[EXERCISE DATA Boundary: Start]

-- ==== Sys2Proof/Certificates/Slice0/Obligations.lean ====
section
/-! DEFINITION. The statements for the provers, one per entry of OBLIGATIONS.json. `NoStep`, `Faulted`, `Refused`,
`UnchangedExcept`, `Started` and the readiness conditions are defined in Safety.lean. -/

open Sys2Proof Sys2Proof.Machine

/-! Encoding. -/

/-- Eight words written from 30_encoding R72, R73, R75, R77. -/
def Obligations.SampleWordsDecode : Prop :=
  decode 0x01000000 = .ok .reqCycle ∧ decode 0x10030000 = .ok (.cfgStart .referenceAdc1) ∧
    decode 0x20001234 = .ok (.convDone 0x1234) ∧ decode 0x30020000 = .ok (.convIrqEntry .complete) ∧
    decode 0x05010000 = .ok (.readSample .slot1) ∧ decode 0x400000C0 = .ok (.rfFrame 0x00C0) ∧
    decode 0x47010000 = .ok (.rfReturn true) ∧ decode 0x30030000 = .error .reservedCode

/-- Every well-formed operation is what its word decodes to (30_encoding R70 to R75, R77). -/
def Obligations.DecodeOfEncode : Prop := ∀ i : Instr, i.wellFormed = true → decode (encode i) = .ok i

/-- A word that decodes names a well-formed operation and is that operation's word: no two words name one operation, and
no unused bit is free (30_encoding R71, R73). -/
def Obligations.EncodeOfDecode : Prop :=
  ∀ (w : EventWord) (i : Instr), decode w = .ok i → i.wellFormed = true ∧ encode i = w

/-- 30_encoding R82: an `op` outside the map of R72 is reserved, and a word that is no well-formed operation's is refused
with BadOperation. -/
def Obligations.UnnamedWordsAreRefused : Prop :=
  (∀ w : EventWord,
      opField w ∉
          ([0x01, 0x02, 0x03, 0x04, 0x05, 0x06, 0x0F, 0x10, 0x11, 0x12, 0x13, 0x20, 0x21, 0x22, 0x30, 0x31, 0x32, 0x33,
            0x34, 0x40, 0x41, 0x42, 0x43, 0x44, 0x45, 0x46, 0x47, 0xFF] : List (BitVec 8)) →
        ∀ i : Instr, i.wellFormed = true → encode i ≠ w) ∧
    ∀ (s : State) (w : EventWord) (rest : List EventWord), s.sched = w :: rest → Unmarked s →
      (∀ i : Instr, i.wellFormed = true → encode i ≠ w) → Refused { s with sched := rest } .badOperation (step s)

/-- A step takes the schedule's head word and, where it decodes, is `exec` of it (30_encoding R87; log 1). -/
def Obligations.StepRunsDecodedWord : Prop :=
  (∀ (s : State) (w : EventWord) (rest : List EventWord) (i : Instr), s.sched = w :: rest → decode w = .ok i →
      step s = exec i { s with sched := rest }) ∧
    ∀ (s : State) (i : Instr), i.wellFormed = true → step (s.withFetchWord 32 (encode i).toNat) = exec i s

/-! The whole machine. -/

/-- The machine right after reset (70_reset_and_hazards R240, R241, R243): the main flow may take its first operation,
interrupts are masked, nothing is written, started or pending, and the Converter has no step. That the configuration
passes RESET's checks is the model's choice (log 5); the drawn fields may have any value (log 6). -/
def Obligations.PowerUpState : Prop :=
  MainReady State.reset ∧ State.reset.cpu.gie = false ∧ State.reset.st = .idle ∧ State.reset.buf = ⟨none, none⟩ ∧
    State.reset.frame = none ∧ State.reset.rf = ⟨none, .idle⟩ ∧ State.reset.reply = ⟨none, none⟩ ∧
    State.reset.cfg.refusal = none ∧ State.reset.cfg.fits = true ∧
    ∃ ch g f k v,
      State.reset.conv = ⟨false, false, ch, g, f, k, false, false, false, false, false, v⟩ ∧
        g < 2 ^ State.reset.cfg.wGain ∧ f < 2 ^ State.reset.cfg.wFdly ∧ k < 2 ^ State.reset.cfg.wClk ∧
        (∀ i : Instr, i.agent = .converter → NoStep (exec i State.reset)) ∧
        ∀ c, NoStep (exec (.convIrqEntry c) State.reset)

/-- The invariant holds right after reset. -/
def Obligations.ResetStateHasInv : Prop := Inv State.reset

/-- Every step keeps the invariant, whatever the schedule presents. -/
def Obligations.StepKeepsInv : Prop := ∀ s t : State, Inv s → step s = .next t → Inv t

/-- 41_sampling_sequencer R144, step by step: unless the word is RESET, `st` stays or moves one place round the cycle. -/
def Obligations.SequencerFollowsCycle : Prop :=
  ∀ s t : State, Inv s → step s = .next t → (∀ w rest, s.sched = w :: rest → decode w ≠ .ok .reset) →
    t.st = s.st ∨ (s.st = .idle ∧ t.st = .awaitingReference) ∨
      (s.st = .awaitingReference ∧ t.st = .awaitingThermistor) ∨ (s.st = .awaitingThermistor ∧ t.st = .idle)

/-- `st` is written only by a request, its second half, ISR_COMPLETE, and RESET (10_state R22). -/
def Obligations.OnlyCycleOperationsWriteSt : Prop :=
  ∀ (i : Instr) (s t : State), exec i s = .next t → t.st ≠ s.st →
    i = .reqCycle ∨ i = .reqFinish ∨ (∃ d, i = .isrComplete d) ∨ i = .reset

/-- 41_sampling_sequencer R146. -/
def Obligations.OverflowArmLeavesStAndBuf : Prop :=
  ∀ s t : State, exec .isrOverflow s = .next t → t.st = s.st ∧ t.buf = s.buf

/-- 60_exceptions R205: a marked state has no step but RESET, which clears the marks where the configuration passes its
checks. -/
def Obligations.MarkedStateStepsOnlyByReset : Prop :=
  ∀ s : State, ¬ Unmarked s →
    (∀ i : Instr, i ≠ .reset → NoStep (exec i s)) ∧
      (s.cfg.refusal = none → ∃ t, exec .reset s = .next t ∧ Unmarked t)

/-- 60_exceptions R214: a step that sets a mark writes nothing else. -/
def Obligations.MarkingWritesOnlyTheMark : Prop :=
  ∀ (i : Instr) (s t : State), exec i s = .next t →
    (s.marks.fault = none ∧ t.marks.fault ≠ none) ∨ (s.marks.refused = none ∧ t.marks.refused ≠ none) →
      t = { s with marks := t.marks }

/-- No operation writes the configuration (10_state R47), nor the words still to come (log 1). -/
def Obligations.ConfigurationIsNeverWritten : Prop :=
  ∀ (i : Instr) (s t : State), exec i s = .next t → t.cfg = s.cfg ∧ t.sched = s.sched

/-! Converter control. -/

/-- CFG_START with no conversion in flight (40_converter_control R102), from any running software context; it has no step
where none runs (log 10). -/
def Obligations.CfgStartStartsConversion : Prop :=
  ∀ (ch : Channel) (s : State),
    (¬ SoftwareReady s → NoStep (exec (.cfgStart ch) s)) ∧
      (SoftwareReady s → s.conv.sc = false →
        ∃ t, exec (.cfgStart ch) s = .next t ∧ Started s.cfg ch s.conv t.conv ∧ UnchangedExcept [.conv] s t)

/-- 40_converter_control R111. -/
def Obligations.CfgStartWithoutFaultConfigures : Prop :=
  ∀ (ch : Channel) (s t : State), exec (.cfgStart ch) s = .next t → t.marks.fault = none →
    t.conv.en = true ∧ t.conv.sc = true ∧ t.conv.ch = ch ∧ t.conv.gain = s.cfg.cfgGain ∧
      t.conv.fdly = s.cfg.cfgFdly ∧ t.conv.clk = s.cfg.cfgClk ∧ t.conv.bias = true

/-- CFG_START with a conversion in flight, for the same channel too (40_converter_control R102; context as log 10). -/
def Obligations.CfgStartWhileBusyFaults : Prop :=
  ∀ (ch : Channel) (s : State), SoftwareReady s → s.conv.sc = true →
    Faulted s .converterBusy (exec (.cfgStart ch) s)

/-- CONV_DISABLE (40_converter_control R103; context, and no step outside it, as log 10): the converter is disabled and a
conversion in flight aborted, so none completes or overflows. -/
def Obligations.ConvDisableAborts : Prop :=
  ∀ s : State,
    (¬ SoftwareReady s → NoStep (exec .convDisable s)) ∧
      (SoftwareReady s →
        ∃ t, exec .convDisable s = .next t ∧ t.conv = { s.conv with en := false, sc := false } ∧
          UnchangedExcept [.conv] s t ∧ ∀ i : Instr, i.agent = .converter → NoStep (exec i t))

/-- RESULT_READ standing alone (40_converter_control R104; context, and no step outside it, as log 10): only IFG is
written, whatever `d` is. -/
def Obligations.ResultReadClearsIfg : Prop :=
  ∀ (d : Word) (s : State),
    (¬ SoftwareReady s → NoStep (exec (.resultRead d) s)) ∧
      (SoftwareReady s →
        ∃ t, exec (.resultRead d) s = .next t ∧ t.conv = { s.conv with ifg := false } ∧ UnchangedExcept [.conv] s t)

/-- OV_CLEAR (40_converter_control R105; context, and no step outside it, as log 10): only OVIFG is written. -/
def Obligations.OvClearClearsOvifg : Prop :=
  ∀ s : State,
    (¬ SoftwareReady s → NoStep (exec .ovClear s)) ∧
      (SoftwareReady s →
        ∃ t, exec .ovClear s = .next t ∧ t.conv = { s.conv with ovifg := false } ∧ UnchangedExcept [.conv] s t)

[EXERCISE DATA Boundary: End]

▶ _PROMPT_:
From the entries above, extract only the lines running from the one containing "The machine right" through the one containing "41_sampling_sequencer R146. -/", inclusive.

▶ _RESPONSE AREA_:
/-- The machine right after reset (70_reset_and_hazards R240, R241, R243): the main flow may take its first operation,
interrupts are masked, nothing is written, started or pending, and the Converter has no step. That the configuration
passes RESET's checks is the model's choice (log 5); the drawn fields may have any value (log 6). -/
def Obligations.PowerUpState : Prop :=
  MainReady State.reset ∧ State.reset.cpu.gie = false ∧ State.reset.st = .idle ∧ State.reset.buf = ⟨none, none⟩ ∧
    State.reset.frame = none ∧ State.reset.rf = ⟨none, .idle⟩ ∧ State.reset.reply = ⟨none, none⟩ ∧
    State.reset.cfg.refusal = none ∧ State.reset.cfg.fits = true ∧
    ∃ ch g f k v,
      State.reset.conv = ⟨false, false, ch, g, f, k, false, false, false, false, false, v⟩ ∧
        g < 2 ^ State.reset.cfg.wGain ∧ f < 2 ^ State.reset.cfg.wFdly ∧ k < 2 ^ State.reset.cfg.wClk ∧
        (∀ i : Instr, i.agent = .converter → NoStep (exec i State.reset)) ∧
        ∀ c, NoStep (exec (.convIrqEntry c) State.reset)

/-- The invariant holds right after reset. -/
def Obligations.ResetStateHasInv : Prop := Inv State.reset

/-- Every step keeps the invariant, whatever the schedule presents. -/
def Obligations.StepKeepsInv : Prop := ∀ s t : State, Inv s → step s = .next t → Inv t

/-- 41_sampling_sequencer R144, step by step: unless the word is RESET, `st` stays or moves one place round the cycle. -/
def Obligations.SequencerFollowsCycle : Prop :=
  ∀ s t : State, Inv s → step s = .next t → (∀ w rest, s.sched = w :: rest → decode w ≠ .ok .reset) →
    t.st = s.st ∨ (s.st = .idle ∧ t.st = .awaitingReference) ∨
      (s.st = .awaitingReference ∧ t.st = .awaitingThermistor) ∨ (s.st = .awaitingThermistor ∧ t.st = .idle)

/-- `st` is written only by a request, its second half, ISR_COMPLETE, and RESET (10_state R22). -/
def Obligations.OnlyCycleOperationsWriteSt : Prop :=
  ∀ (i : Instr) (s t : State), exec i s = .next t → t.st ≠ s.st →
    i = .reqCycle ∨ i = .reqFinish ∨ (∃ d, i = .isrComplete d) ∨ i = .reset

/-- 41_sampling_sequencer R146. -/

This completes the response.